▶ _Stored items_
++++++

-- ==== Sys2Proof/Machine/Dispatch.lean ====
section
/-!
DEFINITION. One arm for each command: the call of its meaning.
-/

namespace Sys2Proof.Machine
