-- ==== Sys2Proof/Certificates/Slice0/Obligations.lean ====
section
/-!
DEFINITION. The statements for the provers, made from the numbered rules of the spec.
-/

namespace Sys2Proof

open Machine

end Sys2Proof

open Sys2Proof Sys2Proof.Machine

/-- For every command c, queue rest and state s: when s waits with c at the front, a step is exec of c on s with the rest of the queue; and putting c in front of s's queue and stepping is exec of c on s. (98_reader.md) -/
def Obligations.StepRunsFrontCommand : Prop :=
  ∀ (c : Instr) (rest : List Instr) (s : State),
    (s.pending = c :: rest → step s = exec c { s with pending := rest }) ∧ step (s.command c) = exec c s

/-- On an empty queue a step answers the state one cc later: no register, no byte of memory and nothing of the queue changes (the model's choice, notes/assumptions/1.md). (01_architecture.md) -/
def Obligations.IdleStepPassesOneCc : Prop :=
  ∀ s : State, s.pending = [] →
    ∃ t, step s = .next t ∧ t.now = s.now + 1 ∧ t.pending = [] ∧ t.out = s.out ∧ OnlyRegs [] s t

/-- Every command answers a next state in every state: the spec gives each row an effect, and an event whose condition does not hold changes nothing but the time. (98_reader.md) -/
def Obligations.EveryCommandAnswersNext : Prop :=
  ∀ (c : Instr) (s : State), ∃ t, exec c s = .next t

/-- At reset memory lists nothing and is canonical, the queue is empty, and registers of every group read the values the tables of the spec give: the identity of the largest variant, the features offered and none accepted, the clapper IDLE, the wall-clock increment 1.0 ns with STEP_PEND set, WT_CTRL 0x400, the PTP parameters with their domains, and IC_TGT_STATUS.ARMED of the host targets only. It rests on choices and readings of the model: notes/assumptions/4.md, 5.md. (R20, R61, R294, R295, R358, R366, R410) -/
def Obligations.ResetState : Prop :=
  let s := State.reset
  s.mem = [] ∧ s.Inv ∧ s.pending = [] ∧ s.out = [] ∧
  s.reg .FEAT_OFFER = 0x3FFF ∧ s.reg .FEAT_ACCEPT = 0 ∧ s.active = false ∧
  s.clap.state = .idle ∧ s.reg .CLAP_STATUS = 0 ∧ s.epochRun = false ∧
  s.reg .WT_INC_LO = 0 ∧ s.reg .WT_INC_HI = 1 ∧ s.reg .WT_CTRL = 0x400 ∧ s.bit .WT_STATUS 0 3 = true ∧
  s.reg .PTP_CFG 0 = 0x30F00 ∧ s.reg .PTP_CFG 1 = 0x30F01 ∧
  s.reg .IC_TGT_STATUS 3 = 0 ∧ s.reg .IC_TGT_STATUS 4 = 4 ∧ s.reg .IC_SRC_CFG 9 = 0 ∧
  s.reg .CUT_STATUS = 0 ∧ s.reg .ID_VARIANT = 0x0008_FFFF

/-- The memory of the reset state is in its canonical form: addresses strictly rising and no entry equal to what an unlisted address reads as. It rests on choices and readings of the model: notes/assumptions/4.md. (20_ports_and_electrical.md, 19_power_reset_health.md) -/
def Obligations.ResetInvariant : Prop :=
  State.reset.Inv
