/-! ### `State.command` changes `pending` alone -/

@[simp] theorem State.command_variant (s : State) (c : Instr) : (State.command s c).variant = s.variant := rfl
@[simp] theorem State.command_now (s : State) (c : Instr) : (State.command s c).now = s.now := rfl
@[simp] theorem State.command_regs (s : State) (c : Instr) : (State.command s c).regs = s.regs := rfl
@[simp] theorem State.command_snap (s : State) (c : Instr) : (State.command s c).snap = s.snap := rfl
@[simp] theorem State.command_mem (s : State) (c : Instr) : (State.command s c).mem = s.mem := rfl
@[simp] theorem State.command_xl (s : State) (c : Instr) : (State.command s c).xl = s.xl := rfl
@[simp] theorem State.command_clap (s : State) (c : Instr) : (State.command s c).clap = s.clap := rfl
@[simp] theorem State.command_play (s : State) (c : Instr) : (State.command s c).play = s.play := rfl
@[simp] theorem State.command_scr (s : State) (c : Instr) : (State.command s c).scr = s.scr := rfl
@[simp] theorem State.command_rd (s : State) (c : Instr) : (State.command s c).rd = s.rd := rfl
@[simp] theorem State.command_krn (s : State) (c : Instr) : (State.command s c).krn = s.krn := rfl
@[simp] theorem State.command_fab (s : State) (c : Instr) : (State.command s c).fab = s.fab := rfl
@[simp] theorem State.command_take (s : State) (c : Instr) : (State.command s c).take = s.take := rfl
@[simp] theorem State.command_cal (s : State) (c : Instr) : (State.command s c).cal = s.cal := rfl
@[simp] theorem State.command_bias (s : State) (c : Instr) : (State.command s c).bias = s.bias := rfl
@[simp] theorem State.command_router (s : State) (c : Instr) : (State.command s c).router = s.router := rfl
@[simp] theorem State.command_cut (s : State) (c : Instr) : (State.command s c).cut = s.cut := rfl
@[simp] theorem State.command_irq (s : State) (c : Instr) : (State.command s c).irq = s.irq := rfl
@[simp] theorem State.command_grip (s : State) (c : Instr) : (State.command s c).grip = s.grip := rfl
@[simp] theorem State.command_host (s : State) (c : Instr) : (State.command s c).host = s.host := rfl
@[simp] theorem State.command_lnk (s : State) (c : Instr) : (State.command s c).lnk = s.lnk := rfl
@[simp] theorem State.command_served (s : State) (c : Instr) : (State.command s c).served = s.served := rfl
@[simp] theorem State.command_od (s : State) (c : Instr) : (State.command s c).od = s.od := rfl
@[simp] theorem State.command_flash (s : State) (c : Instr) : (State.command s c).flash = s.flash := rfl
@[simp] theorem State.command_time (s : State) (c : Instr) : (State.command s c).time = s.time := rfl
@[simp] theorem State.command_power (s : State) (c : Instr) : (State.command s c).power = s.power := rfl
@[simp] theorem State.command_health (s : State) (c : Instr) : (State.command s c).health = s.health := rfl
@[simp] theorem State.command_jtag (s : State) (c : Instr) : (State.command s c).jtag = s.jtag := rfl
@[simp] theorem State.command_freeCtr (s : State) (c : Instr) : (State.command s c).freeCtr = s.freeCtr := rfl
@[simp] theorem State.command_out (s : State) (c : Instr) : (State.command s c).out = s.out := rfl
@[simp] theorem State.command_reg (s : State) (c : Instr) (rr : Reg) (jj : Nat) : (State.command s c).reg rr jj = s.reg rr jj := rfl
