-- ==== Sys2Proof/Tests/Slice0.lean ====
section
/-!
SUPPORT. Tests: ill-formed commands that the check refuses, numbers the spec works out in its examples, and for each statement of
Certificates/Slice0 with hypotheses one theorem `witness_<Name>` in which concrete states and operands meet the hypotheses of
each of its clauses. A clause whose hypotheses are among another's is met by that one's witness.
-/

namespace Sys2Proof.Tests

set_option maxRecDepth 100000
set_option Elab.async false

open Sys2Proof.Machine

/-! ### WellFormed refuses -/

theorem test_wf_msix_outside_bar4 : (Instr.registerWrite .host (.msixWrite 0x4000 0)).wf = false := by decide
theorem test_wf_msix_read_outside_bar4 : (Instr.dozeAccess .host (.msixRead 0x4000)).wf = false := by decide
theorem test_wf_bad_access_of_no_byte : (Instr.bar0BadAccess .host 0x100 0 false).wf = false := by decide
theorem test_wf_bad_access_too_long : (Instr.bar0BadAccess .host 0x100 4097 false).wf = false := by decide
theorem test_wf_bad_access_beyond_the_bars : (Instr.bar0BadAccess .host (2 ^ 28 + 2 ^ 16) 4 true).wf = false := by decide
theorem test_wf_stream_write_without_words : (Instr.streamPortWrite 0 1 2 []).wf = false := by decide
theorem test_wf_take_with_five_channels : (Instr.slateWrite 0 1 ⟨[[], [], [], [], []], []⟩ .completed).wf = false := by decide
theorem test_wf_mixture_of_one : (Instr.discriminatorFit 0 1 ⟨[(1, 2)], 0, false⟩).wf = false := by decide
theorem test_wf_nine_memory_channels :
    (Instr.ddr5TrainingDone 0 1 (List.replicate 9 ⟨1, true, false, 16⟩)).wf = false := by decide
theorem test_wf_short_superframe : (Instr.superframeReceive 0 1 (some (List.replicate 123 0))).wf = false := by decide
theorem test_wf_map_too_long : (Instr.mapReceive 0 1 (List.replicate 257 0)).wf = false := by decide
theorem test_wf_link_width : (Instr.perstDeassert 0 5 3).wf = false := by decide
theorem test_wf_link_speed : (Instr.perstDeassert 0 0 16).wf = false := by decide
theorem test_wf_bar2_read_of_no_byte : (Instr.bar2Access (.read 0 0 .clean)).wf = false := by decide
theorem test_wf_bar2_read_too_long : (Instr.bar2Access (.read 0 4097 .clean)).wf = false := by decide
theorem test_wf_bar2_write_of_no_byte : (Instr.bar2Access (.write 0 [])).wf = false := by decide
theorem test_wf_bar2_write_too_long : (Instr.bar2Access (.write 0 (List.replicate 4097 none))).wf = false := by decide +kernel
theorem test_wf_datagram_too_long :
    (Instr.requestEnqueue 0 ⟨false, 0, 0, false, List.replicate 65508 0⟩).wf = false := by decide +kernel
theorem test_wf_bad_frame_too_long :
    (Instr.burtisBadFrame 0 ⟨false, 0, 0, false, List.replicate 65508 0⟩).wf = false := by decide +kernel
theorem test_wf_notification_of_slot_0 : (Instr.subscriptionNotify 0 0 0 0).wf = false := by decide
theorem test_wf_lease_of_slot_0 : (Instr.sessionLeaseExpire 0 0).wf = false := by decide
theorem test_wf_ten_temperatures : (Instr.thermalSample 0 (List.replicate 10 0)).wf = false := by decide

/-! ### The spec's examples -/

/-- 01_architecture.md: XLOCK_FAULT0 = 0x649 is an occupancy mismatch of the crossing from region 9 into the hub. -/
theorem test_xlock_fault0 :
    faultBits (crossingKey (.regionHub 9 false)) ||| kindCode .occupancy <<< 8 ||| 1 <<< 10 = 0x649 := by decide

/-- 02_clapper_footage_phase.md: a drive at 4.9 GHz at footage 1,000,000, sample 3. -/
theorem test_nco_phase : ncoPhase 0x4E6666666666 0 (16 * 1000000 + 3) = 258605128452914 := by decide

/-- 02_clapper_footage_phase.md: after a virtual-Z rotation of 90 degrees, which adds 2^46. -/
theorem test_nco_phase_rotated :
    ncoPhase 0x4E6666666666 0x40000000 16000003 = (258605128452914 + 2 ^ 46) % 2 ^ 48 := by decide

/-- 03_reels_and_voices.md: voice 3 of RFO[75], in cluster 37, is at 0x0CA0_21DC. -/
theorem test_address_of_voice_amp : regAddr .VOICE_AMP (8 * 75 + 3) = 0x0CA021DC := by decide +kernel

/-- 03_reels_and_voices.md, 17_object_dictionary.md: 0x625B:03 is that voice's amplitude. -/
theorem test_object_of_voice_amp :
    (findObj 0x625B 3).map (fun e => e.1.place e.2) = some (.register .VOICE_AMP (8 * 75 + 3)) := by decide +kernel

/-- 09_takes_and_triggers.md: 0x7019:25 is TK_TERM of term 5 in region 9. -/
theorem test_object_of_take_term :
    (findObj 0x7019 0x25).map (fun e => e.1.place e.2) = some (.register .TK_TERM (64 * 9 + 5)) := by decide +kernel

/-- 06_kernel_engine_model.md: P0 = 0x0140 in the buffer at 0x0100 of 64 wraps, and the shadow L0 = 48 takes effect. -/
theorem test_circular_hand_over :
    let s := (((((State.reset.setReg .KRN_B 0 0x100).setReg .KRN_L 0 64).setReg .KRN_M 0 4).setReg .KRN_P 0 0x13C).writeCircular
      0 0 true 48)
    s.bit .KRN_LPEND 0 0 = true ∧ s.postModify 0 0 = (0x100, some (48, 0x100)) := by decide +kernel

/-- 06_kernel_engine_model.md: under L0 = 48 the step from 0x012C to 0x0130 wraps to 0x0100. -/
theorem test_circular_wrap :
    ((((State.reset.setReg .KRN_B 0 0x100).setReg .KRN_L 0 48).setReg .KRN_M 0 4).setReg .KRN_P 0 0x12C).postModify 0 0 =
      (0x100, none) := by decide +kernel

/-- 15_cihisin_links.md: LNK_RT = 17,640 ps gives DCC 9. -/
theorem test_link_delay : dccOf 17640 = 9 := by decide

/-- 17_object_dictionary.md: the answer to the WRITE of VOICE_AMP. -/
theorem test_write_answer :
    answerFrame [0x01, 0x04, 0x05, 0x03, 0x11, 0, 0, 0, 0x5B, 0x62, 0x03, 0, 0x02, 0, 0, 0, 0x00, 0x20] 0x0305 0 0 [] =
      [0x01, 0x84, 0x05, 0x03, 0x11, 0, 0, 0, 0x5B, 0x62, 0x03, 0, 0, 0, 0, 0] := by decide

/-- 17_object_dictionary.md: a full queue of 256 requests at 78 us gives AUX 20 ms. -/
theorem test_busy_hint :
    let s := State.reset.setFld .OD_QUEUE 0 31 16 78
    { s with od := { s.od with queue := List.replicate 256 { frame := [], addr := 0, port := 0, slot := 5 } } }.busyHint = 20 := by
  decide +kernel

/-- 17_object_dictionary.md: the BUSY answer to the READ of 0x2610:25. -/
theorem test_busy_answer :
    answerFrame [0x01, 0x03, 0x05, 0x03, 0x12, 0, 0, 0, 0x10, 0x26, 0x25, 0, 0, 0, 0, 0] 0x0305 0x30 20 [] =
      [0x01, 0x83, 0x05, 0x03, 0x12, 0, 0, 0, 0x10, 0x26, 0x25, 0x30, 0, 0, 0x14, 0] := by decide

/-- 21_bringup_and_examples.md: the trackers' entries at footage 12,800,000 are interpolated to 26,214,156,042 in module A and to
26,214,175,211 in module B. -/
theorem test_entry_stamps :
    let f : CmpCfg := { State.reset.cmpCfg (.tracker 12 0) with th := 1000, step := 2048, falling := false }
    entryStamp f (8 * 12800000) (-711) 2489 = 26214156042 ∧ entryStamp f (8 * 12800000) (-828) 2372 = 26214175211 := by
  decide +kernel

/-- 21_bringup_and_examples.md: module B completes the low 32 bits of a timestamp in cc 12,801,095. -/
theorem test_rebuild_timestamp : rebuildStamp 444352266 12801095 = 26214156042 := by decide

/-! ### Small states: features accepted, an epoch running, crossings locked, and one thing changed -/

/-- Every feature accepted and active. -/
def act : State := { (State.reset.setReg .FEAT_ACCEPT 0 0x3FFF).setReg .FEAT_CTRL 0 2 with now := 1000000 }

/-- The same in an epoch that began in cc 1000. -/
def run : State := { act with clap := { state := .running, epoch := some 1000 } }

def locks (ks : List Nat) (s : State) : State := { s with xl := ks.map (fun k => (k, { locked := true })) }
def asleep3 : State := act.setPower 5 { state := 3 }
def d3 : State := act.setFld .HIF_LINK 0 11 10 3
def small : State := { act with variant := .rq128 }
def heldDown : State := { act with host := { perst := true } }
def xlRel : State := { act with xl := [(5, { releaseAt := some 999990 })] }
def xlOn : State := locks [5, 159] act
def clapArmed : State := { act with clap := { state := .armed, armAt := 999000 } }
def clapArmedReg : State := { act with clap := { state := .armed, armAt := 999000, regAt := some (999900, 5) } }
def clapRunSeq : State := run.setBit .SCR_STATUS 3 0 true
def clapMaster : State := { act.setFld .CLAP_CTRL 0 1 0 1 with clap := { state := .armed, armAt := 999000, pulseAt := some 1000001, loopEnd := some 1000002 } }
def clapAlone : State := { act.setFld .CLAP_CTRL 0 1 0 2 with clap := { state := .armed, armAt := 999000, pulseAt := some 1000001 } }
def clapCheck : State := { act.setFld .CLAP_CTRL 0 1 0 1 with
  now := 2097149, clap := { state := .running, epoch := some 0, pulseBase := some 1048576, lastCheck := 1 } }
def clapCheckEdge : State := { clapCheck.setFld .CLAP_CTRL 0 19 16 8 with
  clap := { clapCheck.clap with winEdge := some (2097152 - 64, 0), winEdges := 1 } }
def tileLocked : State := ((act.setBit .CLK_STATUS 0 15 true).setBit .CLK_STATUS 0 1 true)
def tapSlew : State := { act.setFld .CLAP_TAP_REF 0 8 0 300 with clap := { slewAt := [(8, 1000000)] } }
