-- ==== Sys2Proof/Machine/State.lean ====
section
/-!
DEFINITION. The hub's state as plain data: every register, timer, record, list and pin that the spec gives the hub,
and the queue of the commands that wait. Tables are lists of (key, value) pairs; a key that is not listed holds the
value its accessor names (Machine/Ops.lean), which is the value after power-on reset.
-/

namespace Sys2Proof.Machine

/-- A table of things by number. -/
abbrev Table (α : Type) := List (Nat × α)

/-- The shared RAM: the bytes that are not 0, by rising byte address. -/
abbrev Memory := List Host.Cell

/-! ### Names of the spec -/

/-- What the reset inputs have the hub doing: held in reset, zero-filling (R3), in a port reset (R15), or ready. -/
inductive Phase where
  | held | zeroFill | portReset | ready
  deriving DecidableEq, Repr

/-- UP or DOWN (12_layouts.md section 4). -/
inductive Dir where
  | up | down
  deriving DecidableEq, Repr

/-- An arrow of a display. -/
inductive Arrow where
  | none | up | down
  deriving DecidableEq, Repr

/-- The tracking state of a car (04). -/
inductive Tracking where
  | acquiring | tracking | parked
  deriving DecidableEq, Repr

/-- The mode of a car deck (R63). -/
inductive DeckMode where
  | none | at | running | between | inspection | outOfService
  deriving DecidableEq, Repr

/-- The motions of a car report (R56). -/
inductive Motion where
  | stopped | running | levelling | inspection | outOfService
  deriving DecidableEq, Repr

/-- The door states of a car report (R56). -/
inductive Door where
  | closed | opening | opened | closing
  deriving DecidableEq, Repr

/-- The four car marks (R75). -/
inductive Mark where
  | arrive | door | depart | park
  deriving DecidableEq, Repr

/-- The mark beside a position label (R66, R72). -/
inductive PosMark where
  | none | parked | inspection
  deriving DecidableEq, Repr

/-- The deck attribute of a tenant floor: 0, 1 or BOTH (03 section 6). -/
inductive DeckAttr where
  | lower | upper | both
  deriving DecidableEq, Repr

/-- The six head kinds (R23). -/
inductive HeadKind where
  | positionIndicator | lantern | landingDestination | kioskPrompt | carPanel | textPanel
  deriving DecidableEq, Repr

/-- The link state of a head with a row in the Head Table (R165). ABSENT is having no record. -/
inductive LinkState where
  | unknown | online | failed | lost
  deriving DecidableEq, Repr

/-- The content state of a head (R156). -/
inductive ContentState where
  | confirmed | dirty | sent
  deriving DecidableEq, Repr

/-- The layer a head presents (R139). -/
inductive Layer where
  | override | notice | guidance | position | idle
  deriving DecidableEq, Repr

/-- The state of an assignment slot (05 section 1). -/
inductive SlotState where
  | idle | taken | boarded | retired
  deriving DecidableEq, Repr

/-- The outcome of a retired slot (05 section 1). -/
inductive Outcome where
  | refused | cancelled | delivered | listFull | expired | reconfigured | revoked | reset | restart
  deriving DecidableEq, Repr

/-- Why a slot was refused (R80, R81). -/
inductive Refused where
  | map | grant | sameLanding | notServed | restricted | boardFull | quota
  deriving DecidableEq, Repr

/-- The result of a slot's last request (R78). -/
inductive RequestResult where
  | accepted | conflict | late
  deriving DecidableEq, Repr

/-- The state of a notice program (R122). -/
inductive ProgramState where
  | idle | running | waiting | done | faulted
  deriving DecidableEq, Repr

/-- The causes of faults (03 section 9). -/
inductive Cause where
  | floorUnmapped | carUnmapped | kioskUnmapped | entryRange | textIndex | stepKind | stepRange | loop
  | requestConflict | landingNotGranted | carNotGranted | headNotGranted | configRefused | lockedChange
  deriving DecidableEq, Repr

/-- The record a fault names as its source (R52). -/
inductive SourceKind where
  | carReport | slot | program | map | header | configuration
  deriving DecidableEq, Repr

/-- The state of an override line (R124). -/
inductive LineState where
  | idle | pendingOn | active | pendingOff
  deriving DecidableEq, Repr

/-- The state of a trunk (11 section 4). -/
inductive TrunkState where
  | off | running | down
  deriving DecidableEq, Repr

/-- The cause of a SHUT line (11 section 4). -/
inductive ShutCause where
  | loop | watchdog | ordered
  deriving DecidableEq, Repr

/-- The frames of a turn (R150). -/
inductive FrameKind where
  | content | quick | setup | poll | probe | override
  deriving DecidableEq, Repr

/-- What lit an announcement (R99). -/
inductive LitBy where
  | commit | door
  deriving DecidableEq, Repr

/-- The parts of a Building Configuration (R27). -/
inductive ConfigPart where
  | header | floor | car | head | grant | trunk | kind | restriction | overrideLine | overrideText
  deriving DecidableEq, Repr

/-! ### The building configuration (02 section 1, 12_layouts.md section 2), fields as written -/

/-- A Floor Table entry: height in mm and the four label places. -/
structure Floor where
  height : Nat := 0
  label : List Byte := []
  deriving DecidableEq, Repr

/-- A Car Record. -/
structure CarRecord where
  present : Nat := 0
  deckCount : Nat := 0
  label : List Byte := []
  spacing : Nat := 0
  deceleration : Nat := 0
  reaction : Nat := 0
  vmax : Nat := 0
  deriving DecidableEq, Repr

/-- A Head Table row that holds a head. -/
structure HeadRow where
  kind : Nat := 0
  zone : Nat := 0
  immunity : Byte := 0
  layerMask : Byte := 0
  landing : Nat := 255
  car : Nat := 255
  deck : Nat := 255
  owner : Nat := 255
  deriving DecidableEq, Repr

/-- A Tenant Grant. -/
structure Grant where
  landings : BitVec 192 := 0
  cars : BitVec 64 := 0
  quota : Nat := 0
  routing : BitVec 16 := 0
  deriving DecidableEq, Repr

/-- The settings of one trunk. -/
structure TrunkSettings where
  enabled : Nat := 0
  speed : Nat := 0
  window : Nat := 0
  recovery : Nat := 0
  deriving DecidableEq, Repr

/-- The settings of one head kind. -/
structure KindSettings where
  poll : Nat := 0
  offset : Int := 0
  gain : Nat := 0
  lmin : Nat := 0
  lmax : Nat := 0
  deriving DecidableEq, Repr

/-- A Restriction List entry; landing 255 is absent. -/
structure Restriction where
  landing : Nat := 255
  mode : Nat := 0
  cars : BitVec 64 := 0
  deriving DecidableEq, Repr

/-- The settings of one override line. -/
structure LineSettings where
  zones : BitVec 16 := 0
  permitted : BitVec 16 := 0
  sideBand : Nat := 0
  text : Nat := 0
  kill : Nat := 0
  onTime : Nat := 0
  offTime : Nat := 0
  deriving DecidableEq, Repr

/-- A text in its two forms: 72 places and 4 places. -/
structure TwoForms where
  long : List Byte := []
  short : List Byte := []
  deriving DecidableEq, Repr

/-- The body of one generation of the Building Configuration. The Head Table lists the rows that hold a head, by
head key (62 × trunk + address − 1). -/
structure BuildingConfig where
  sweepPeriod : Nat := 0
  dayCeiling : Nat := 0
  nightCeiling : Nat := 0
  floorCount : Nat := 0
  floors : List Floor := []
  cars : List CarRecord := []
  heads : Table HeadRow := []
  grants : List Grant := []
  trunks : List TrunkSettings := []
  kinds : List KindSettings := []
  restrictions : List Restriction := []
  lines : List LineSettings := []
  texts : List TwoForms := []
  deriving DecidableEq, Repr

/-- The first offending item of a refused generation (R27): part, check code, and entry where there is one. -/
structure Offence where
  part : ConfigPart
  check : Byte
  entry : Option (BitVec 16)
  deriving DecidableEq, Repr

/-- A generation in validation: its stamp, its body, and the seen stamp before its hand-over (R18, R19). -/
structure Validation where
  stamp : Stamp
  body : BuildingConfig
  seenBefore : Option Stamp
  deriving DecidableEq, Repr

/-- The Configuration Unit (02). -/
structure ConfigUnit where
  /-- The configuration in force; none is UNCONFIGURED. -/
  inForce : Option BuildingConfig := none
  /-- The accepted generation's stamp. -/
  accepted : Option Stamp := none
  /-- The validation in flight: VALIDATING is its presence. -/
  validating : Option Validation := none
  /-- The refused flag with the refused stamp and first offending item (R27). -/
  refused : Option (Stamp × Offence) := none
  /-- The locked stamp; "locked change seen" is its presence (R18). -/
  lockedStamp : Option Stamp := none
  deriving DecidableEq, Repr

/-- The copy of the Building Orders and the baselines of their one-time stamps (R33). Line orders are numbered
2 × trunk for line A and 2 × trunk + 1 for line B; `true` is SHUT. -/
structure OrdersCopy where
  night : Bool := false
  tests : BitVec 4 := 0
  lines : Table Bool := []
  closed : BitVec 192 := 0
  restore : Table (Option Stamp) := []
  historyClear : Option Stamp := none
  /-- The accepted Orders record's stamp. -/
  stamp : Option Stamp := none
  deriving DecidableEq, Repr

/-! ### The Sweep Engine (01 section 5) -/

/-- One area's sweep: its timer, its nudge-pending flag, and the number of the record that the sweep in flight reads
next (none: no sweep in flight). -/
structure AreaSweep where
  timer : Option Time := none
  nudge : Bool := false
  next : Option Nat := none
  deriving DecidableEq, Repr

++++++

Transcribe the records above exactly, beginning at the line that contains "floorCount : Nat := 0" and ending with the line that contains "entry : Option (BitVec 16)", both included, and nothing else.

▶ _WRITTEN RESPONSE_
  floorCount : Nat := 0
  floors : List Floor := []
  cars : List CarRecord := []
  heads : Table HeadRow := []
  grants : List Grant := []
  trunks : List TrunkSettings := []
  kinds : List KindSettings := []
  restrictions : List Restriction := []
  lines : List LineSettings := []
  texts : List TwoForms := []
  deriving DecidableEq, Repr

/-- The first offending item of a refused generation (R27): part, check code, and entry where there is one. -/
structure Offence where
  part : ConfigPart
  check : Byte
  entry : Option (BitVec 16)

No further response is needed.